-- ==== Sys2Proof/Laws/Tables.lean ====
section
/-! SUPPORT. Sets of numbers and tables in order of a key: membership, order, and what the operations keep. -/

namespace Sys2Proof

@[simp] theorem PerPhase.get_set_same {α : Type} (p : PerPhase α) (ph : Phase) (v : α) : (p.set ph v).get ph = v := by
  cases ph <;> rfl

theorem PerPhase.get_set_other {α : Type} (p : PerPhase α) (ph q : Phase) (v : α) (h : q ≠ ph) :
    (p.set ph v).get q = p.get q := by
  cases ph <;> cases q <;> first | rfl | exact absurd rfl h

theorem PerPhase.get_set {α : Type} (p : PerPhase α) (ph q : Phase) (v : α) :
    (p.set ph v).get q = if q = ph then v else p.get q := by
  cases ph <;> cases q <;> rfl

@[simp] theorem PerPhase.get_map {α β : Type} (f : α → β) (p : PerPhase α) (ph : Phase) :
    (p.map f).get ph = f (p.get ph) := by
  cases ph <;> rfl

@[simp] theorem PerPhase.get_const {α : Type} (v : α) (ph : Phase) : (PerPhase.const v).get ph = v := by
  cases ph <;> rfl

@[simp] theorem PerPhase.get_ofFn {α : Type} (f : Phase → α) (ph : Phase) : (PerPhase.ofFn f).get ph = f ph := by
  cases ph <;> rfl

theorem PerPhase.ext_get {α : Type} {p q : PerPhase α} (h : ∀ ph, p.get ph = q.get ph) : p = q := by
  cases p; cases q
  have h1 := h .l1; have h2 := h .l2; have h3 := h .l3
  simp only [PerPhase.get] at h1 h2 h3
  simp [h1, h2, h3]

@[simp] theorem PerPhase.set_get {α : Type} (p : PerPhase α) (ph : Phase) : p.set ph (p.get ph) = p := by
  cases ph <;> rfl

@[simp] theorem PerPhase.set_set {α : Type} (p : PerPhase α) (ph : Phase) (v w : α) : (p.set ph v).set ph w = p.set ph w := by
  cases ph <;> rfl

theorem PerPhase.mem_toList {α : Type} (p : PerPhase α) (a : α) : a ∈ p.toList ↔ ∃ ph, p.get ph = a := by
  constructor
  · intro h
    simp only [PerPhase.toList, List.mem_cons, List.not_mem_nil, or_false] at h
    rcases h with h | h | h
    · exact ⟨.l1, h.symm⟩
    · exact ⟨.l2, h.symm⟩
    · exact ⟨.l3, h.symm⟩
  · rintro ⟨ph, rfl⟩
    cases ph <;> simp [PerPhase.toList, PerPhase.get]

namespace Machine

/-! ## Sets -/

@[simp] theorem mem_insertNat {x a : Nat} {l : List Nat} : x ∈ insertNat a l ↔ x = a ∨ x ∈ l := by
  induction l with
  | nil => simp [insertNat]
  | cons b r ih =>
    unfold insertNat
    split
    · simp
    · split
      · rename_i h; subst h; simp
      · simp [ih]; constructor <;> intro h <;> rcases h with h | h | h <;> simp [h]

@[simp] theorem mem_removeNat {x a : Nat} {l : List Nat} : x ∈ removeNat a l ↔ x ∈ l ∧ x ≠ a := by
  simp [removeNat]

theorem removeNat_of_not_mem {a : Nat} {l : List Nat} (h : a ∉ l) : removeNat a l = l := by
  unfold removeNat
  rw [List.filter_eq_self]
  intro b hb
  simp only [bne_iff_ne, ne_eq]
  intro e; subst e; exact h hb

theorem insertNat_rising {a : Nat} {l : List Nat} (h : l.Pairwise (· < ·)) : (insertNat a l).Pairwise (· < ·) := by
  induction l with
  | nil => simp [insertNat]
  | cons b r ih =>
    rw [List.pairwise_cons] at h
    unfold insertNat
    split
    · rename_i hlt
      refine List.pairwise_cons.mpr ⟨?_, List.pairwise_cons.mpr h⟩
      intro x hx
      rcases List.mem_cons.mp hx with rfl | hx
      · exact hlt
      · exact Nat.lt_trans hlt (h.1 x hx)
    · split
      · exact List.pairwise_cons.mpr h
      · refine List.pairwise_cons.mpr ⟨?_, ih h.2⟩
        intro x hx
        rcases mem_insertNat.mp hx with rfl | hx
        · omega
        · exact h.1 x hx

theorem removeNat_rising {a : Nat} {l : List Nat} (h : l.Pairwise (· < ·)) : (removeNat a l).Pairwise (· < ·) :=
  h.filter _

@[simp] theorem mem_setOfList {x : Nat} {l : List Nat} : x ∈ setOfList l ↔ x ∈ l := by
  induction l with
  | nil => simp [setOfList]
  | cons a r ih => simp [setOfList, ih]

theorem setOfList_rising (l : List Nat) : (setOfList l).Pairwise (· < ·) := by
  induction l with
  | nil => simp [setOfList]
  | cons a r ih => exact insertNat_rising ih

/-! ## Tables -/

section
variable {α : Type} {key : α → Nat}

theorem InOrder.map_lt {l : List α} (h : InOrder key l) : (l.map key).Pairwise (· < ·) :=
  List.pairwise_map.mpr h

theorem InOrder.of_map {l : List α} (h : (l.map key).Pairwise (· < ·)) : InOrder key l :=
  List.pairwise_map.mp h

theorem InOrder.eq_of_key {l : List α} (h : InOrder key l) {a b : α} (ha : a ∈ l) (hb : b ∈ l) (he : key a = key b) :
    a = b := by
  induction l with
  | nil => cases ha
  | cons c r ih =>
    have hc := List.pairwise_cons.mp h
    rcases List.mem_cons.mp ha with rfl | ha' <;> rcases List.mem_cons.mp hb with rfl | hb'
    · rfl
    · have := hc.1 b hb'; omega
    · have := hc.1 a ha'; omega
    · exact ih hc.2 ha' hb'

theorem findBy_some {k : Nat} {l : List α} {a : α} (h : findBy key k l = some a) : a ∈ l ∧ key a = k := by
  unfold findBy at h
  exact ⟨List.mem_of_find?_eq_some h, by simpa using List.find?_some h⟩

theorem findBy_none {k : Nat} {l : List α} : findBy key k l = none ↔ ∀ a ∈ l, key a ≠ k := by
  simp [findBy]

theorem InOrder.findBy_of_mem {l : List α} (h : InOrder key l) {a : α} (ha : a ∈ l) : findBy key (key a) l = some a := by
  cases hf : findBy key (key a) l with
  | none => exact absurd rfl (findBy_none.mp hf a ha)
  | some b =>
    have hb := findBy_some hf
    rw [h.eq_of_key hb.1 ha hb.2]

theorem updateBy_keys {k : Nat} {f : α → α} {l : List α} (hf : ∀ a, key (f a) = key a) :
    (updateBy key k f l).map key = l.map key := by
  unfold updateBy
  rw [List.map_map]
  apply List.map_congr_left
  intro a _
  simp only [Function.comp]
  split
  · exact hf a
  · rfl

/-- The change need keep the key only where it applies. -/
theorem updateBy_keys_at {k : Nat} {f : α → α} {l : List α} (hf : ∀ a ∈ l, key a = k → key (f a) = k) :
    (updateBy key k f l).map key = l.map key := by
  unfold updateBy
  rw [List.map_map]
  apply List.map_congr_left
  intro a ha
  simp only [Function.comp]
  split
  · rename_i h; rw [hf a ha h, h]
  · rfl

theorem updateBy_inOrder {k : Nat} {f : α → α} {l : List α} (hf : ∀ a ∈ l, key a = k → key (f a) = k) (h : InOrder key l) :
    InOrder key (updateBy key k f l) :=
  InOrder.of_map (by rw [updateBy_keys_at hf]; exact h.map_lt)

theorem mem_updateBy {k : Nat} {f : α → α} {l : List α} {b : α} :
    b ∈ updateBy key k f l ↔ (∃ a ∈ l, key a = k ∧ b = f a) ∨ (b ∈ l ∧ key b ≠ k) := by
  unfold updateBy
  rw [List.mem_map]
  constructor
  · rintro ⟨a, ha, he⟩
    by_cases h : key a = k
    · rw [if_pos h] at he; exact .inl ⟨a, ha, h, he.symm⟩
    · rw [if_neg h] at he; subst he; exact .inr ⟨ha, h⟩
  · rintro (⟨a, ha, h, rfl⟩ | ⟨hb, h⟩)
    · exact ⟨a, ha, by rw [if_pos h]⟩
    · exact ⟨b, hb, by rw [if_neg h]⟩

theorem findBy_updateBy_same {k : Nat} {f : α → α} {l : List α} (hf : ∀ a, key a = k → key (f a) = k) :
    findBy key k (updateBy key k f l) = (findBy key k l).map f := by
  induction l with
  | nil => rfl
  | cons a r ih =>
    unfold updateBy findBy at ih ⊢
    simp only [List.map_cons, List.find?_cons]
    by_cases h : key a = k
    · simp [h, hf a h]
    · simp only [if_neg h, beq_eq_false_iff_ne.mpr h]
      exact ih

theorem findBy_updateBy_other {k j : Nat} {f : α → α} {l : List α} (hf : ∀ a, key a = k → key (f a) = k) (hj : j ≠ k) :
    findBy key j (updateBy key k f l) = findBy key j l := by
  induction l with
  | nil => rfl
  | cons a r ih =>
    unfold updateBy findBy at ih ⊢
    simp only [List.map_cons, List.find?_cons]
    by_cases h : key a = k
    · have h1 : key (f a) ≠ j := by rw [hf a h]; exact fun e => hj e.symm
      have h2 : key a ≠ j := by rw [h]; exact fun e => hj e.symm
      simp only [if_pos h, beq_eq_false_iff_ne.mpr h1, beq_eq_false_iff_ne.mpr h2]
      exact ih
    · rw [if_neg h]
      by_cases hk : key a = j
      · simp [hk]
      · simp only [beq_eq_false_iff_ne.mpr hk]
        exact ih

theorem removeBy_inOrder {k : Nat} {l : List α} (h : InOrder key l) : InOrder key (removeBy key k l) := List.Pairwise.filter _ h

@[simp] theorem mem_removeBy {k : Nat} {l : List α} {a : α} : a ∈ removeBy key k l ↔ a ∈ l ∧ key a ≠ k := by
  simp [removeBy]

theorem putBy_mem {a b : α} {l : List α} (h : b ∈ putBy key a l) : b = a ∨ b ∈ l := by
  induction l with
  | nil => simp [putBy] at h; exact .inl h
  | cons c r ih =>
    unfold putBy at h
    split at h
    · rcases List.mem_cons.mp h with h | h
      · exact .inl h
      · exact .inr h
    · split at h
      · rcases List.mem_cons.mp h with h | h
        · exact .inl h
        · exact .inr (List.mem_cons_of_mem _ h)
      · rcases List.mem_cons.mp h with h | h
        · exact .inr (h ▸ List.mem_cons_self)
        · rcases ih h with h | h
          · exact .inl h
          · exact .inr (List.mem_cons_of_mem _ h)

theorem putBy_inOrder {a : α} {l : List α} (h : InOrder key l) : InOrder key (putBy key a l) := by
  induction l with
  | nil => simp [putBy, InOrder]
  | cons c r ih =>
    have hc := List.pairwise_cons.mp h
    unfold putBy
    split
    · rename_i hlt
      refine List.pairwise_cons.mpr ⟨?_, h⟩
      intro x hx
      rcases List.mem_cons.mp hx with rfl | hx
      · exact hlt
      · exact Nat.lt_trans hlt (hc.1 x hx)
    · split
      · rename_i he
        refine List.pairwise_cons.mpr ⟨?_, hc.2⟩
        intro x hx
        rw [he]; exact hc.1 x hx
      · refine List.pairwise_cons.mpr ⟨?_, ih hc.2⟩
        intro x hx
        rcases putBy_mem hx with rfl | hx
        · omega
        · exact hc.1 x hx

theorem mem_putBy {a b : α} {l : List α} (h : InOrder key l) :
    b ∈ putBy key a l ↔ b = a ∨ (b ∈ l ∧ key b ≠ key a) := by
  induction l with
  | nil => simp [putBy]
  | cons c r ih =>
    have hc := List.pairwise_cons.mp h
    unfold putBy
    split
    · rename_i hlt
      simp only [List.mem_cons]
      constructor
      · rintro (h | h | h)
        · exact .inl h
        · subst h; exact .inr ⟨.inl rfl, by omega⟩
        · exact .inr ⟨.inr h, by have := hc.1 b h; omega⟩
      · rintro (h | ⟨h | h, _⟩)
        · exact .inl h
        · exact .inr (.inl h)
        · exact .inr (.inr h)
    · split
      · rename_i he
        simp only [List.mem_cons]
        constructor
        · rintro (h | h)
          · exact .inl h
          · exact .inr ⟨.inr h, by have := hc.1 b h; omega⟩
        · rintro (h | ⟨h | h, hk⟩)
          · exact .inl h
          · subst h; exact absurd he.symm hk
          · exact .inr h
      · simp only [List.mem_cons, ih hc.2]
        constructor
        · rintro (h | h | ⟨h, hk⟩)
          · subst h; exact .inr ⟨.inl rfl, by omega⟩
          · exact .inl h
          · exact .inr ⟨.inr h, hk⟩
        · rintro (h | ⟨h | h, hk⟩)
          · exact .inr (.inl h)
          · exact .inl h
          · exact .inr (.inr ⟨h, hk⟩)

theorem findBy_putBy_same {a : α} {l : List α} (h : InOrder key l) : findBy key (key a) (putBy key a l) = some a :=
  (putBy_inOrder h).findBy_of_mem ((mem_putBy h).mpr (.inl rfl))

end

end Machine

end Sys2Proof
end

_Aim of the exercise_
From the data above, copy each line that holds "symm".

_Solution to the problem_
    · exact ⟨.l1, h.symm⟩
    · exact ⟨.l2, h.symm⟩
    · exact ⟨.l3, h.symm⟩
    · rw [if_pos h] at he; exact .inl ⟨a, ha, h, he.symm⟩
    · have h1 : key (f a) ≠ j := by rw [hf a h]; exact fun e => hj e.symm
      have h2 : key a ≠ j := by rw [h]; exact fun e => hj e.symm
          · subst h; exact absurd he.symm hk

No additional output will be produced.